KRAVITCH, Circuit Judge:
The primary issue presented in this petition for review is whether the Board
of Immigration Appeals (“BIA”) abused its discretion by summarily dismissing an
appeal pursuant to 8 C.F.R. § 1003.1(d)(2)(i)(E) solely because a petitioner
indicated on the Notice of Appeal that he would file a brief and then failed to file a
brief or offer an explanation for failing to do so.
I. Background
Ilian Esponda, his wife and two children, natives and citizens of Colombia,
sought review of an Immigration Judge’s order denying them asylum, withholding
of removal and relief under the United Nations Convention Against Torture . They
filed a Notice of Appeal, Form EOIR-26 (“Notice of Appeal”) with the BIA. The
Notice of Appeal asks petitioners to “clearly explain the specific facts and law on
which you base your appeal,” warning that “[t]he Board may summarily dismiss
your appeal if it cannot tell from this Notice of Appeal, or any statements attached
to this Notice of Appeal, why you are appealing.” In addition, 8 C.F.R. §
1003.3(b) states:
The party taking the appeal must identify the reasons for the appeal in
the Notice of Appeal . . . or in any attachments thereto, in order to
avoid summary dismissal pursuant to § 1003.1(d)(2)(i). . . . The
appellant must also indicate in the Notice of Appeal . . . whether he or
she will be filing a separate written brief or statement in support of the
appeal. . . .”
2
The Espondas set out in detail the grounds for their appeal on the Notice
itself. They also marked a box in item #8 of the Notice of Appeal indicating that
they would “file a separate written brief or statement after filing th[e] Notice of
Appeal.” The following bolded language appeared directly below the box the
Espondas marked:
WARNING: If you mark “Yes” in item #8, you will be expected to
file a written brief or statement after you receive a briefing
schedule from the Board. The Board may summarily dismiss
your appeal if you do not file a brief or statement within the time
set in the briefing schedule.
Almost a year later, the Executive Office for Immigration Review (“EOIR”)
served the Espondas with a notice of the briefing schedule for their appeal.

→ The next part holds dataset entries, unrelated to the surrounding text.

-- ==== Sys2Proof/Machine/Lattice.lean ====
section
/-!
DEFINITION. The lattice arithmetic of a PKE slice: ML-DSA-87 (FIPS 204) and ML-KEM-1024 (FIPS 203), which R258, R260, R263 and R264
name. The standards are PRESUMED (log entry 7). A polynomial is the list of its 256 coefficients modulo q.
-/

namespace Sys2Proof.Machine

/-! ### Both rings -/

/-- A polynomial: 256 coefficients from the one of degree 0 up. -/
abbrev Poly := List Nat

/-- A transform of Z_q[X]/(X^256 + 1): the modulus, the root of unity, the number of halvings (8: down to degree 0; 7: to degree 1). -/
structure PolyRing where
  q : Nat
  root : Nat
  depth : Nat

/-- The ring of ML-DSA. -/
def dsaRing : PolyRing where
  q := 8380417
  root := 1753
  depth := 8

/-- The ring of ML-KEM. -/
def kemRing : PolyRing where
  q := 3329
  root := 17
  depth := 7

/-- The low `w` bits of `m`, in the other order. -/
def flipBits : Nat → Nat → Nat
  | 0, _ => 0
  | w + 1, m => m % 2 * 2 ^ w + flipBits w (m / 2)

/-- The factor at node `m` of the halving tree; its root is node 1 and the halves of node m are nodes 2m and 2m + 1. -/
def PolyRing.twiddle (g : PolyRing) (m : Nat) : Nat := powMod g.root (flipBits g.depth m) g.q

/-- `d` halvings below node `m`: X^(2h) − z² is split into X^h − z and X^h + z. -/
def PolyRing.halve (g : PolyRing) : Nat → Nat → Poly → Poly
  | 0, _, f => f
  | d + 1, m, f =>
    let lo := f.take (f.length / 2)
    let hi := (f.drop (f.length / 2)).map fun x => x * g.twiddle m % g.q
    g.halve d (2 * m) (List.zipWith (fun x y => (x + y) % g.q) lo hi) ++
      g.halve d (2 * m + 1) (List.zipWith (fun x y => subM x y g.q) lo hi)

/-- The halvings undone. -/
def PolyRing.join (g : PolyRing) : Nat → Nat → Poly → Poly
  | 0, _, f => f
  | d + 1, m, f =>
    let a := g.join d (2 * m) (f.take (f.length / 2))
    let b := g.join d (2 * m + 1) (f.drop (f.length / 2))
    let half := (g.q + 1) / 2
    let back := half * invP (g.twiddle m) g.q % g.q
    List.zipWith (fun x y => (x + y) * half % g.q) a b ++ List.zipWith (fun x y => subM x y g.q * back % g.q) a b

/-- The transform. -/
def PolyRing.ntt (g : PolyRing) (f : Poly) : Poly := g.halve g.depth 1 f

/-- The inverse transform. -/
def PolyRing.unntt (g : PolyRing) (f : Poly) : Poly := g.join g.depth 1 f

/-- The sum. -/
def PolyRing.add (g : PolyRing) (a b : Poly) : Poly := List.zipWith (fun x y => (x + y) % g.q) a b

/-- The difference. -/
def PolyRing.sub (g : PolyRing) (a b : Poly) : Poly := List.zipWith (fun x y => subM x y g.q) a b

/-- The product of transformed polynomials whose parts have degree 1, from part `i` on: part i is taken modulo X² − ζ^(2 brv(i) + 1). -/
def PolyRing.pairs (g : PolyRing) : Nat → Poly → Poly → Poly
  | i, a0 :: a1 :: a, b0 :: b1 :: b =>
    let z := powMod g.root (2 * flipBits g.depth i + 1) g.q
    (a0 * b0 + a1 * b1 % g.q * z) % g.q :: (a0 * b1 + a1 * b0) % g.q :: g.pairs (i + 1) a b
  | _, _, _ => []

/-- The product of transformed polynomials. -/
def PolyRing.mul (g : PolyRing) (a b : Poly) : Poly :=
  if g.depth = 8 then List.zipWith (fun x y => x * y % g.q) a b else g.pairs 0 a b

/-- The zero polynomial. -/
def zeroPoly : Poly := List.replicate 256 0

/-- The scalar product of two vectors of transformed polynomials. -/
def PolyRing.dot (g : PolyRing) (a b : List Poly) : Poly := (List.zipWith g.mul a b).foldl g.add zeroPoly

/-- Coefficients packed to `d` bits each, the first lowest. -/
def packBits (d : Nat) (f : Poly) : List Byte := leBytes (f.length * d / 8) (f.foldr (fun c r => c % 2 ^ d + 2 ^ d * r) 0)

/-- `n` fields of `d` bits of a number. -/
def fieldsOf (d : Nat) : Nat → Nat → Poly
  | 0, _ => []
  | n + 1, x => x % 2 ^ d :: fieldsOf d n (x / 2 ^ d)

/-- The 256 fields of `d` bits of a byte string. -/
def unpackBits (d : Nat) (l : List Byte) : Poly := fieldsOf d 256 (ofLe l)

/-- The first 256 of the accepted candidates of a stream. A stream too short for them (the standards squeeze on without end) goes on
in free values. -/
def sampled (g : PolyRing) (seed : List Byte) (accepted : List Nat) : Poly :=
  (accepted ++ (List.range (256 - accepted.length)).map fun i => Config.latticeTail seed i % g.q).take 256

/-- The polynomials of a vector, from `n` strings of `w` bytes. -/
def polysAt (dec : List Byte → Poly) (l : List Byte) (w n : Nat) : List Poly := (List.range n).map fun i => dec (cut l (w * i) w)

/-! ### ML-DSA-87: k = 8, l = 7, η = 2, τ = 60, γ1 = 2^19, γ2 = (q − 1)/32, ω = 75, d = 13 -/

/-- The entry at row `r`, column `c` of the matrix, transformed, from SHAKE128 candidates of 23 bits. -/
def dsaEntry (rho : List Byte) (r c : Nat) : Poly :=
  let seed := rho ++ [byteOf c, byteOf r]
  sampled dsaRing seed ((fieldsOf 24 336 (ofLe (shake 128 seed 1008))).map (· % 2 ^ 23) |>.filter (· < dsaRing.q))

/-- A row of the matrix times a transformed vector, transformed back. -/
def dsaRows (rho : List Byte) (v : List Poly) : List Poly :=
  (List.range 8).map fun r => dsaRing.unntt (dsaRing.dot ((List.range 7).map (dsaEntry rho r)) v)

/-- A short polynomial of coefficients −2 to 2 from SHAKE256 half-bytes. -/
def dsaShort (seed : List Byte) (n : Nat) : Poly :=
  let x := seed ++ leBytes 2 n
  sampled dsaRing x (((fieldsOf 4 1088 (ofLe (shake 256 x 544))).filter (· < 15)).map fun z => subM 2 (z % 5) dsaRing.q)

/-- A coefficient as the integer of least size, and that size. -/
def dsaSize (x : Nat) : Nat := if 2 * x ≤ dsaRing.q then x else dsaRing.q - x

/-- Whether every coefficient of a vector lies below `b` in size. -/
def dsaBelow (b : Nat) (v : List Poly) : Bool := v.all fun f => f.all fun x => decide (dsaSize x < b)

/-- Power2Round: the high part, and the low 13 bits as a residue. -/
def dsaRound (x : Nat) : Nat × Nat :=
  let t := (x + 4095) / 8192
  (t, subM x (t * 8192) dsaRing.q)

/-- Decompose with 2 γ2 = 523,776: the high part of 0 to 15, and the low part as a residue. -/
def dsaDecompose (x : Nat) : Nat × Nat :=
  let h := (x + 261887) / 523776
  (h % 16, subM x (h % 16 * 523776) dsaRing.q)

/-- The high parts of a vector. -/
def dsaHigh (v : List Poly) : List Poly := v.map fun f => f.map fun x => (dsaDecompose x).1

/-- The challenge polynomial of a digest: 60 coefficients of ±1, placed by the accepted bytes of the stream. -/
def dsaChallenge (ct : List Byte) : Poly :=
  let st := shake 256 ct 272
  let signs := ofLe (st.take 8)
  ((List.range 60).foldl (fun (x : Poly × List Byte) i =>
    let rest := x.2.dropWhile fun b => decide (196 + i < b.toNat)
    let j := match rest with
      | b :: _ => b.toNat
      | [] => Config.latticeTail ct i % (197 + i)
    ((x.1.set (196 + i) (x.1.getD j 0)).set j (if signs / 2 ^ i % 2 = 1 then dsaRing.q - 1 else 1), rest.drop 1))
    (zeroPoly, st.drop 8)).1

/-- What a seed ξ expands to. -/
structure DsaKey where
  rho : List Byte
  key : List Byte
  s1 : List Poly
  s2 : List Poly
  t : List Poly

/-- The expansion of a seed ξ (R260). -/
def dsaExpand (seed : List Byte) : DsaKey :=
  let h := shake 256 (seed ++ [8, 7]) 128
  let s1 := (List.range 7).map (dsaShort (cut h 32 64))
  let s2 := (List.range 8).map fun n => dsaShort (cut h 32 64) (n + 7)
  { rho := h.take 32, key := h.drop 96, s1 := s1, s2 := s2
    t := List.zipWith dsaRing.add (dsaRows (h.take 32) (s1.map dsaRing.ntt)) s2 }

/-- The 2,592 bytes of its public key. -/
def DsaKey.pk (k : DsaKey) : List Byte := k.rho ++ k.t.flatMap fun f => packBits 10 (f.map fun x => (dsaRound x).1)

/-- The public key of a seed. -/
def mldsaPk (seed : List Byte) : List Byte := (dsaExpand seed).pk

/-- μ: the digest of a message with a context under a public key. -/
def dsaMu (pk msg ctx : List Byte) : List Byte :=
  shake 256 (shake 256 pk 64 ++ [0, byteOf ctx.length] ++ ctx ++ msg) 64

/-- The hints as 83 bytes: the places of the ones, then how many stand before the end of each polynomial. -/
def dsaHintBytes (h : List (List Nat)) : List Byte :=
  (h.flatten ++ List.replicate (75 - h.flatten.length) 0 ++ (List.range 8).map fun i => (h.take (i + 1)).flatten.length).map byteOf

/-- The hint places of the 8 polynomials from 83 bytes; none where the encoding is malformed. -/
def dsaHints (y : List Byte) : Option (List (List Nat)) :=
  let ends := 0 :: (y.drop 75).map BitVec.toNat
  let places := (y.take 75).map BitVec.toNat
  let parts := List.zipWith (fun a b => (places.take b).drop a) ends ends.tail
  if ends.Pairwise (· ≤ ·) ∧ ends.getLastD 0 ≤ 75 ∧ (∀ p ∈ parts, p.Pairwise (· < ·)) ∧
    ∀ x ∈ places.drop (ends.getLastD 0), x = 0 then some parts else none

/-- One turn of the rejection loop: the signature, if this turn's one is accepted. -/
def DsaKey.attempt (k : DsaKey) (mu seed : List Byte) (turn : Nat) : Option (List Byte) :=
  let g := dsaRing
  let y := (List.range 7).map fun r =>
    (unpackBits 20 (shake 256 (seed ++ leBytes 2 (7 * turn + r)) 640)).map fun v => subM (2 ^ 19) v g.q
  let w := dsaRows k.rho (y.map g.ntt)
  let ct := shake 256 (mu ++ (dsaHigh w).flatMap (packBits 4)) 64
  let c := g.ntt (dsaChallenge ct)
  let times := fun (v : List Poly) => v.map fun f => g.unntt (g.mul c (g.ntt f))
  let z := List.zipWith g.add y (times k.s1)
  let r := List.zipWith g.sub w (times k.s2)
  let ct0 := times (k.t.map fun f => f.map fun x => (dsaRound x).2)
  let hints := List.zipWith (fun a b => (List.range 256).filter fun i =>
    (dsaDecompose (a.getD i 0)).1 != (dsaDecompose (b.getD i 0)).1) (List.zipWith g.add r ct0) r
  if dsaBelow (2 ^ 19 - 120) z = true ∧ dsaBelow (261888 - 120) (r.map fun f => f.map fun x => (dsaDecompose x).2) = true ∧
      dsaBelow 261888 ct0 = true ∧ hints.flatten.length ≤ 75 then
    some (ct ++ (z.flatMap fun f => packBits 20 (f.map fun x => subM (2 ^ 19) x g.q)) ++ dsaHintBytes hints)
  else none

/-- The rejection loop from turn `turn`, at most `n` turns more: the signature and the turns it took. A loop that takes longer has a
free value for its result. -/
def DsaKey.loop (k : DsaKey) (mu seed : List Byte) : Nat → Nat → List Byte × Nat
  | 0, turn => (Config.mldsaLate mu seed, turn)
  | n + 1, turn => match k.attempt mu seed turn with
    | some g => (g, turn + 1)
    | none => k.loop mu seed n (turn + 1)

/-- The hedged signature of a 64-byte μ, and the number of rejection-loop iterations (R258, R261, R264). -/
def mldsaSignMu (seed mu rnd : List Byte) : List Byte × Nat :=
  let k := dsaExpand seed
  k.loop mu (shake 256 (k.key ++ rnd ++ mu) 64) 814 0

/-- The hedged signature of a message under a context, and the number of rejection-loop iterations. -/
def mldsaSign (seed msg ctx rnd : List Byte) : List Byte × Nat := mldsaSignMu seed (dsaMu (mldsaPk seed) msg ctx) rnd

/-- The verification of a signature of a 64-byte μ; a malformed signature encoding does not verify (R263). -/
def mldsaVerifyMu (pk sig mu : List Byte) : Bool :=
  let g := dsaRing
  match dsaHints (cut sig 4544 83) with
  | none => false
  | some hints =>
    let z := (polysAt (unpackBits 20) (cut sig 64 4480) 640 7).map fun f => f.map fun v => subM (2 ^ 19) v g.q
    let c := g.ntt (dsaChallenge (sig.take 64))
    let t1 := (polysAt (unpackBits 10) (cut pk 32 2560) 320 8).map fun f => f.map (· * 8192 % g.q)
    let w := List.zipWith g.sub (dsaRows (pk.take 32) (z.map g.ntt)) (t1.map fun f => g.unntt (g.mul c (g.ntt f)))
    let high := List.zipWith (fun h f => (List.range 256).map fun i =>
      let (a, b) := dsaDecompose (f.getD i 0)
      if h.contains i then (if 0 < b ∧ 2 * b < g.q then (a + 1) % 16 else (a + 15) % 16) else a) hints w
    sig.length == 4627 && dsaBelow (2 ^ 19 - 120) z &&
      shake 256 (mu ++ high.flatMap (packBits 4)) 64 == sig.take 64

/-- The verification of a signature of a message under a context. -/
def mldsaVerify (pk sig msg ctx : List Byte) : Bool := mldsaVerifyMu pk sig (dsaMu pk msg ctx)

/-! ### ML-KEM-1024: k = 4, η = 2, du = 11, dv = 5 -/

/-- The entry at row `r`, column `c` of the matrix, transformed. -/
def kemEntry (rho : List Byte) (r c : Nat) : Poly :=
  let seed := rho ++ [byteOf c, byteOf r]
  sampled kemRing seed ((fieldsOf 12 672 (ofLe (shake 128 seed 1008))).filter (· < kemRing.q))

/-- A polynomial of the centred binomial distribution: the difference of two sums of two bits. -/
def kemNoise (seed : List Byte) (n : Nat) : Poly :=
  (unpackBits 4 (shake 256 (seed ++ [byteOf n]) 128)).map fun x =>
    subM (x % 2 + x / 2 % 2) (x / 4 % 2 + x / 8) kemRing.q

/-- A coefficient rounded to `d` bits. -/
def kemCompress (d x : Nat) : Nat := (2 * x * 2 ^ d + kemRing.q) / (2 * kemRing.q) % 2 ^ d

/-- A coefficient from `d` bits. -/
def kemExpandBits (d y : Nat) : Nat := (2 * kemRing.q * y + 2 ^ d) / 2 ^ (d + 1)

/-- The secret vector, transformed, and the encapsulation key of a seed d ‖ z. -/
def kemKey (seed : List Byte) : List Poly × List Byte :=
  let g := kemRing
  let h := sha3_512 (seed.take 32 ++ [4])
  let s := (List.range 4).map fun n => g.ntt (kemNoise (h.drop 32) n)
  let e := (List.range 4).map fun n => g.ntt (kemNoise (h.drop 32) (n + 4))
  let t := List.zipWith g.add ((List.range 4).map fun r => g.dot ((List.range 4).map (kemEntry (h.take 32) r)) s) e
  (s, t.flatMap (packBits 12) ++ h.take 32)

/-- The encapsulation key of a seed d ‖ z. -/
def mlkemEk (seed : List Byte) : List Byte := (kemKey seed).2

/-- The ciphertext of the 32 bytes `m` under `ek`, with randomness `r`. -/
def kemEncrypt (ek m r : List Byte) : List Byte :=
  let g := kemRing
  let rho := cut ek 1536 32
  let y := (List.range 4).map fun n => g.ntt (kemNoise r n)
  let u := (List.range 4).map fun i =>
    g.add (g.unntt (g.dot ((List.range 4).map fun j => kemEntry rho j i) y)) (kemNoise r (i + 4))
  let v := g.add (g.add (g.unntt (g.dot (polysAt (unpackBits 12) ek 384 4) y)) (kemNoise r 8)) ((unpackBits 1 m).map (kemExpandBits 1))
  (u.flatMap fun f => packBits 11 (f.map (kemCompress 11))) ++ packBits 5 (v.map (kemCompress 5))

/-- Encapsulation with randomness `m`: the shared key and the ciphertext. -/
def mlkemEncaps (ek m : List Byte) : List Byte × List Byte :=
  let h := sha3_512 (m ++ sha3 32 ek)
  (h.take 32, kemEncrypt ek m (h.drop 32))

/-- Decapsulation: the implicit-rejection key where the ciphertext is not the one that encapsulation gives (R263). -/
def mlkemDecaps (seed ct : List Byte) : List Byte :=
  let g := kemRing
  let (s, ek) := kemKey seed
  let u := (polysAt (unpackBits 11) ct 352 4).map fun f => f.map (kemExpandBits 11)
  let v := (unpackBits 5 (cut ct 1408 160)).map (kemExpandBits 5)
  let m := packBits 1 ((g.sub v (g.unntt (g.dot s (u.map g.ntt)))).map (kemCompress 1))
  let h := sha3_512 (m ++ sha3 32 ek)
  if kemEncrypt ek m (h.drop 32) = ct then h.take 32 else shake 256 (seed.drop 32 ++ ct) 32

end Sys2Proof.Machine
end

The
briefing schedule notice indicated that their supporting brief was due on March 17,
2005, and again warned that if the Espondas indicated on the Notice of Appeal that
they would file a brief or statement, failure to do so by the deadline indicated on
the briefing schedule may result in the BIA summarily dismissing their appeal.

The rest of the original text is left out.